Try it ::
Which lines of the data below include the string "match"? Return each of them.

Entries supplied ::
-- ==== Sys2Proof/Tests/Slice0.lean ====
section
/-! SUPPORT. Tests of one step each, their expected results taken from spec/95_test_vectors.md (named T1 to T11, S1 to S14, P4) or
computed by hand from the rule named, and one witness for every statement with hypotheses. -/

namespace Sys2Proof.Tests

open Sys2Proof.Machine Sys2Proof.Safety

/-! ### Helpers -/

/-- Reset with bytes placed in BUF from address 0, SRC_LEN set and DST_ADDR = 0x100. -/
def withSource (bytes : ByteString) (srcLen : Word) : State :=
  { State.reset.writeBytes 0 bytes with srcLen := srcLen, dstAddr := 0x100 }

/-- That state with a code table stored. -/
def withTable (bytes : ByteString) (srcLen : Word) (codes : CodeTable) : State :=
  (withSource bytes srcLen).setTable (ramOf codes)

/-- That state with N set. -/
def withN (n : BitVec 4) (bytes : ByteString) (srcLen : Word) : State := { withSource bytes srcLen with n := n }

/-- What is read from the next state of a command. -/
def after {α : Type} (i : Instr) (s : State) (f : State → α) : Option α :=
  match exec i s with
  | .next t => some (f t)
  | _ => none

/-- STATUS, DST_LEN and some bytes at 0x100. -/
def result (k : Nat) (t : State) : Word × Word × ByteString := (t.statusWord, t.dstLen, t.readBytes 0x100 k)

/-- {41: "0", 42: "1"}. -/
def tableAB : CodeTable := [(0x41, [false]), (0x42, [true])]

/-- "AAAB". -/
def aaab : ByteString := [0x41, 0x41, 0x41, 0x42]

/-! ### Words, each written out from R90 and R92 -/

theorem test_decode_nop : decode 0b00000000000000000000000000000000 = .ok .nop := by decide
theorem test_decode_build_table : decode 0b00000000000000000000000000000001 = .ok .buildTable := by decide
theorem test_decode_table_clear : decode 0b00000000000000000000000000000010 = .ok .tableClear := by decide
theorem test_decode_compress : decode 0b00000000000000000000000000000011 = .ok .compress := by decide
theorem test_decode_decompress : decode 0b00000000000000000000000000000100 = .ok .decompress := by decide
theorem test_decode_pack : decode 0b00000000000000000000000000010000 = .ok .pack := by decide
theorem test_decode_unpack : decode 0b00000000000000000000000000010001 = .ok .unpack := by decide
theorem test_decode_encode_block : decode 0b00000000000000000000000000100000 = .ok .encodeBlock := by decide
theorem test_decode_decode_block : decode 0b00000000000000000000000000100001 = .ok .decodeBlock := by decide
theorem test_decode_fec_encode : decode 0b00000000000000000000000000100010 = .ok .fecEncode := by decide
theorem test_decode_fec_decode : decode 0b00000000000000000000000000100011 = .ok .fecDecode := by decide
theorem test_decode_reserved_bits : decode 0x00000105 = .error .reservedBits := by decide
theorem test_decode_reserved_opcode : decode 0x00000024 = .error .reservedOpcode := by decide
theorem test_decode_table_word : decodeTableWord 32 0x23 = some .fecDecode := by decide
theorem test_fetch_word_runs : step (State.reset.withFetchWord 32 0x00) = exec .nop (State.reset.withFetchWord 32 0x00) := rfl
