/-- Is the row of an output element masked (R229, R230)? -/
def Seg.masked (g : Seg) (el : Option Nat) : Bool :=
  match el with
  | none => false
  | some i =>
    let r := i / g.outRef.t.e0
    match g.maskMode with
    | 1 => !bitOf g.maskBits r
    | 2 => !bitOf g.maskBits (r / 32)
    | _ => false

end Sys2Proof.Machine
end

Answer for the task ::
  match exec i s with
  match el with
    match g.maskMode with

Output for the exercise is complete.